I emptied the tank from my dehumidifier (which I assumed is pretty much pure) and added a tiny pinch of baking soda and then tested a sample which changed colour after 4 drops - giving me what I thought was a 4kh solution first time.


----------



## Disco Dan (Mar 17, 2011)

oh hang on

just noticed: dkh and kh 

Okay fiddled with my solution and it seems I had got mixed up. My test kit is in ppm not degrees. My solution was in fact only 2.2 degrees (40ppm).

I got it to 70ppm now which is 3.9 degrees. Close enough I hope. 

Put it into the drop checker and added three drops.... viola ! It has gone blue! 

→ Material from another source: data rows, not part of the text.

-- ==== Sys2Proof/Decode.lean ====
section
/-! DEFINITION. The command that a word spells by the opcode table's bits: no row of spec/opcode_table.json gives bits, so no word spells one. -/

namespace Sys2Proof

/-- The command a word of the opcode table spells: none, since no row of the table gives bits. -/
def decodeTableWord (_nbits _w : Nat) : Option Instr := none

end Sys2Proof
end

Have put it into the tank - hopefully I will see an accurate reading!


----------



## btimmer92 (Mar 12, 2011)

I would use a standard reference. You can buy it on ebay for cheap if you don't want to make it. I made mine, but you never know how true it really is, and it was kinda a hassle.


----------



## OverStocked (May 26, 2007)

If the tank water or "4 dkh" water you made is green from the start, I would guess it really isn't 4dkh. 

The solution should be blue when you start. Do not use tank water. There are directions on how to make 4 dkh solution on this site in a few ways. It takes very very very little baking soda.


----------